Below FAQs are some common concerns of our clients before purchasing the Koi Carp if you have other questions, please just send it to
The diet of a Koi Carp changes with the seasons. In late spring and summer months when the temperature exceeds 16°C, the fish’s digestive system becomes fully active and fish will display voracious behaviour and should be fed a high protein koi stick.  In early spring and autumn typically, when the temperature is between 8-16°C, it is recommended to feed your fish an easy to digest food source such as wheat germ. Wheat germ is high in complex carbohydrates which releases energy much more slowly and is better suited to the fishes slowing metabolism.  During winter months or when the temperatures is below 10°C, the fish’s digestive system effectively shuts down. Therefore, when this happens, it is recommended to stop feeding your koi. If Koi sticks are left uneaten, it can negatively affect the water quality, so learn to recognise and understand your Koi’s feeding behaviour.  Good quality koi feed should promote fish health, alongside growth and colour. It will often include vitamins, proteins and carbohydrates which are vital to the fishes development. 
The size of a Koi Carp largely depends on the parent stock. Typically, Koi will grow between 22” and 36”. Japanese stock generally tends to be larger, with examples of specimen fish measuring as much as 48” and weighing 90lb.  
The quantity of Koi suitable in a pond, largely depends on your filtration system. While some filters state processable feeding rates, it is best to keep an eye on your nitrite levels. Nitrite levels should not exceed 0.2mg/l. If rates are consistently higher than this fish must be removed from the pond, or a larger filtration system must be installed.  Overcrowding a pond causes higher nitrite levels, which in turn results in stressed fish with weakened immune systems. The end result to this unfortunately is fish fatalities. Please come and take advantage of free water testing if you’re at all unsure/concerned about this. 
Koi can live in the pond during freezing temperatures. If you begin to notice your pond icing over, carefully ensure there is a hole in the ice at all times to transfer oxygen/carbon dioxide.  Waterfalls and air stones often help however if this becomes ineffective, an acetate sheet laid over the pond will also work. Never strike the ice with a heavy object as this will scare the fish while they are hibernating.  Excessively low temperatures can cause irreparable damage to the fish’s swim bladder.
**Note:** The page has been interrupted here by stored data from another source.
-- ==== Sys2Proof/Machine/Operands.lean ====
section
/-! DEFINITION. How the parts of a command and of the state are read: values by phase, settings by index, the channels of a
sample set. -/

namespace Sys2Proof.Machine

/-! ### By phase -/

/-- The value of a phase. -/
def ThreePhase.get {α : Type} (v : ThreePhase α) : Phase → α
  | .a => v.a
  | .b => v.b
  | .c => v.c

/-- A value for each phase, computed from the phase. -/
def ThreePhase.build {α : Type} (f : Phase → α) : ThreePhase α := { a := f .a, b := f .b, c := f .c }

/-- Whether a phase is in a set. -/
def PhaseSet.has (s : PhaseSet) : Phase → Bool
  | .a => s.a
  | .b => s.b
  | .c => s.c

/-- The set of the phases that pass a test. -/
def PhaseSet.where' (f : Phase → Bool) : PhaseSet := { a := f .a, b := f .b, c := f .c }

/-- The union of two sets of phases. -/
def PhaseSet.union (s t : PhaseSet) : PhaseSet := { a := s.a || t.a, b := s.b || t.b, c := s.c || t.c }

/-- Some considered phase passes the test (R38). -/
def anyIn (considered : PhaseSet) (test : Phase → Bool) : Bool :=
  (considered.a && test .a) || (considered.b && test .b) || (considered.c && test .c)

/-- Every considered phase passes the test (R38). -/
def allIn (considered : PhaseSet) (test : Phase → Bool) : Bool :=
  (! considered.a || test .a) && (! considered.b || test .b) && (! considered.c || test .c)

/-- The considered phases, in letter order. -/
def PhaseSet.toList (s : PhaseSet) : List Phase := [Phase.a, .b, .c].filter s.has

/-- The considered phases of an arrangement: A, B and C under THREE, A alone under SINGLE (00_scope.md). -/
def Arrangement.considered : Arrangement → PhaseSet
  | .three => { a := true, b := true, c := true }
  | .single => { a := true, b := false, c := false }

/-- The lowest value among the considered phases with its phase, the lowest-lettered on a tie (R41). -/
def lowestOf (considered : PhaseSet) (f : Phase → Nat) : Nat × Phase :=
  let first := (f .a, Phase.a)
  let second := if considered.b && decide (f .b < first.1) then (f .b, Phase.b) else first
  if considered.c && decide (f .c < second.1) then (f .c, Phase.c) else second

/-- The highest value among the considered phases with its phase, the lowest-lettered on a tie (R50). -/
def highestOf (considered : PhaseSet) (f : Phase → Nat) : Nat × Phase :=
  let first := (f .a, Phase.a)
  let second := if considered.b && decide (first.1 < f .b) then (f .b, Phase.b) else first
  if considered.c && decide (second.1 < f .c) then (f .c, Phase.c) else second

/-! ### Sample sets -/

/-- The voltage code of a phase (chapter 1.1). -/
def SampleSet.voltage (s : SampleSet) : Phase → Int
  | .a => s.ua.toInt
  | .b => s.ub.toInt
  | .c => s.uc.toInt

/-- The current code of a phase (chapter 1.1). -/
def SampleSet.current (s : SampleSet) : Phase → Int
  | .a => s.ia.toInt
  | .b => s.ib.toInt
  | .c => s.ic.toInt

/-- The overrange mark of a phase's voltage channel: bits 0 to 2 of the status byte (R171). -/
def SampleSet.overrange (s : SampleSet) : Phase → Bool
  | .a => s.status.getLsbD 0
  | .b => s.status.getLsbD 1
  | .c => s.status.getLsbD 2

/-- The overrange mark of a phase's current channel: bits 3 to 5 of the status byte (R171). No rule acts on it: R6 reads the
voltage channels' marks alone. -/
def SampleSet.currentOverrange (s : SampleSet) : Phase → Bool
  | .a => s.status.getLsbD 3
  | .b => s.status.getLsbD 4
  | .c => s.status.getLsbD 5

/-- The sample set that the bytes of a good transfer hold, by the positions of R171. -/
def sampleSetOf (bytes : List Byte) : SampleSet :=
  { ua := BitVec.ofNat 16 (fieldAt bytes 1 2), ub := BitVec.ofNat 16 (fieldAt bytes 3 2),
    uc := BitVec.ofNat 16 (fieldAt bytes 5 2), ia := BitVec.ofNat 16 (fieldAt bytes 7 2),
    ib := BitVec.ofNat 16 (fieldAt bytes 9 2), ic := BitVec.ofNat 16 (fieldAt bytes 11 2),
    status := byteAt bytes 13 }

/-! ### Settings by index -/

/-- The arrangement that setting 12 names: 1 is SINGLE, 3 is THREE (R139). -/
def Settings.phaseArrangement (s : Settings) : Arrangement := if s.arrangement = 1 then .single else .three

/-- The value of a standing setting by its index (R139); 0 for an index that is no standing setting. -/
def Settings.value (s : Settings) : Nat → Nat
  | 1 => s.udin
  | 2 => s.inom
  | 3 => s.td
  | 4 => s.ts
  | 5 => s.ti
  | 6 => s.h
  | 7 => s.minutes
  | 8 => s.burstWindow
  | 9 => s.retentionDays
  | 10 => s.margin
  | 11 => s.loadFloor
  | 12 => s.arrangement
  | _ => 0

/-- The settings with one standing setting changed (R147); an index that is no standing setting changes nothing. -/
def Settings.put (s : Settings) (index value : Nat) : Settings :=
  match index with
  | 1 => { s with udin := value }
  | 2 => { s with inom := value }
  | 3 => { s with td := value }
  | 4 => { s with ts := value }
  | 5 => { s with ti := value }
  | 6 => { s with h := value }
  | 7 => { s with minutes := value }
  | 8 => { s with burstWindow := value }
  | 9 => { s with retentionDays := value }
  | 10 => { s with margin := value }
  | 11 => { s with loadFloor := value }
  | 12 => { s with arrangement := value }
  | _ => s

/-- A standing value lies in the range of R139 for its index. One-shot settings and other indexes have their own checks. -/
def standingInRange (index : Nat) (v : Int) : Bool :=
  match index with
  | 1 => decide (4000 ≤ v ∧ v ≤ 16000)
  | 2 => decide (1000 ≤ v ∧ v ≤ 16000)
  | 3 => decide (5000 ≤ v ∧ v ≤ 9500)
  | 4 => decide (10500 ≤ v ∧ v ≤ 15000)
  | 5 => decide (100 ≤ v ∧ v ≤ 1000)
  | 6 => decide (0 ≤ v ∧ v ≤ 500)
  | 7 => decide (v ∈ [1, 3, 5, 10, 15, 30, 60])
  | 8 => decide (0 ≤ v ∧ v ≤ 60000)
  | 9 => decide (7 ≤ v ∧ v ≤ 366)
  | 10 => decide (100 ≤ v ∧ v ≤ 5000)
  | 11 => decide (10 ≤ v ∧ v ≤ 2000)
  | 12 => decide (v = 1 ∨ v = 3)
  | _ => false

end Sys2Proof.Machine
end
If you experience regular extreme weather conditions, we would always recommend installing a heating solution (such as an air source heat pump) to the pond. 
Koi Carp (Cyprinus carpio) and Goldfish (Carssius auratus) are both fish belonging to the same family, Cyprinidae. The main difference between the two is in size, goldfish typically growing to 8” and Koi much larger. As a result, goldfish tend to be easier to keep as they eat less and produce less waste making them suitable for small garden ponds.  Goldfish much like Koi come in a variety of colours including red, orange, "gold", white, black, and yellow. Selective breeding over 1,000 years has led to various body shapes, fin types and eye configurations. While goldfish tend to be cheaper than Koi, specimens such as the red-Oranda can fetch as much as £4,500.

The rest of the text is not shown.